> [About this task] Once the line containing "let word := BitVec.ofNat 16 (w % 2 ^ nbits)" is found in the data below, output that line and every line after it through the last, unchanged and with nothing else.

--------------------------------

-- ==== Sys2Proof/Machine/Dispatch.lean ====
section
/-! DEFINITION. One arm for each instruction of rule R78 (spec/30_encoding.md), each one call of its meaning. -/

namespace Sys2Proof.Machine

def exec (i : Instr) (s : State) : Host.Outcome State Fault Refusal :=
  match i with
  | .halt => Sys2Proof.Machine.execHalt s
  | .cls => Sys2Proof.Machine.execCls s
  | .ret => Sys2Proof.Machine.execRet s
  | .sys addr => Sys2Proof.Machine.execSys addr s
  | .jp addr => Sys2Proof.Machine.execJp addr s
  | .call addr => Sys2Proof.Machine.execCall addr s
  | .seImm x kk => Sys2Proof.Machine.execSeImm x kk s
  | .sneImm x kk => Sys2Proof.Machine.execSneImm x kk s
  | .seReg x y => Sys2Proof.Machine.execSeReg x y s
  | .ldImm x kk => Sys2Proof.Machine.execLdImm x kk s
  | .addImm x kk => Sys2Proof.Machine.execAddImm x kk s
  | .ldReg x y => Sys2Proof.Machine.execLdReg x y s
  | .orReg x y => Sys2Proof.Machine.execOrReg x y s
  | .andReg x y => Sys2Proof.Machine.execAndReg x y s
  | .xorReg x y => Sys2Proof.Machine.execXorReg x y s
  | .addReg x y => Sys2Proof.Machine.execAddReg x y s
  | .sub x y => Sys2Proof.Machine.execSub x y s
  | .shr x y => Sys2Proof.Machine.execShr x y s
  | .subn x y => Sys2Proof.Machine.execSubn x y s
  | .shl x y => Sys2Proof.Machine.execShl x y s
  | .sneReg x y => Sys2Proof.Machine.execSneReg x y s
  | .ldI addr => Sys2Proof.Machine.execLdI addr s
  | .jpV0 addr => Sys2Proof.Machine.execJpV0 addr s
  | .rnd x kk => Sys2Proof.Machine.execRnd x kk s
  | .drw x y n => Sys2Proof.Machine.execDrw x y n s
  | .skp x => Sys2Proof.Machine.execSkp x s
  | .sknp x => Sys2Proof.Machine.execSknp x s
  | .ldVxDt x => Sys2Proof.Machine.execLdVxDt x s
  | .ldDtVx x => Sys2Proof.Machine.execLdDtVx x s
  | .ldStVx x => Sys2Proof.Machine.execLdStVx x s
  | .addI x => Sys2Proof.Machine.execAddI x s
  | .fx0a x => Sys2Proof.Machine.execFx0a x s
  | .fx29 x => Sys2Proof.Machine.execFx29 x s
  | .fx33 x => Sys2Proof.Machine.execFx33 x s
  | .fx55 x => Sys2Proof.Machine.execFx55 x s
  | .fx65 x => Sys2Proof.Machine.execFx65 x s

end Sys2Proof.Machine
end

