-- ==== Sys2Proof/Machine/Step.lean ====
section
/-! DEFINITION. The step (rule R220, spec/70_reset_and_hazards.md), and placing an instruction where it fetches. -/

namespace Sys2Proof.Machine

/-- One fetch, decode and execute (R220). A fault of R182 is a next state with `MODE = Faulted`; only a machine that
is not Running has no step (R33). -/
def step (s : State) : Host.Outcome State Fault Refusal :=
  match s.mode with
  | .halted => .fault .stuckHalted
  | .faulted => .fault .stuckFaulted
  | .running =>
    match s.fetch with
    | none => .next (s.raise .memoryBounds 0#16 s.pc)
    | some w =>
      match decodeWord w with
      | none => .next (s.advance.raise .decodeError w s.pc)
      | some i => exec i s.advance

/-- `s` with a table word of `nbits` bits stored big-endian at `PC`, as a launch image would hold it (R211; log
entry 8). -/
def State.withFetchWord (s : State) (nbits w : Nat) : State :=
  let word := BitVec.ofNat 16 (w % 2 ^ nbits)
  { s with mem := Memory.write (Memory.write s.mem s.pc.toNat (hiByte word)) (s.pc.toNat + 1) (loByte word) }

end Sys2Proof.Machine
end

--------------------------------

> [Response area]
  let word := BitVec.ofNat 16 (w % 2 ^ nbits)
  { s with mem := Memory.write (Memory.write s.mem s.pc.toNat (hiByte word)) (s.pc.toNat + 1) (loByte word) }

end Sys2Proof.Machine
end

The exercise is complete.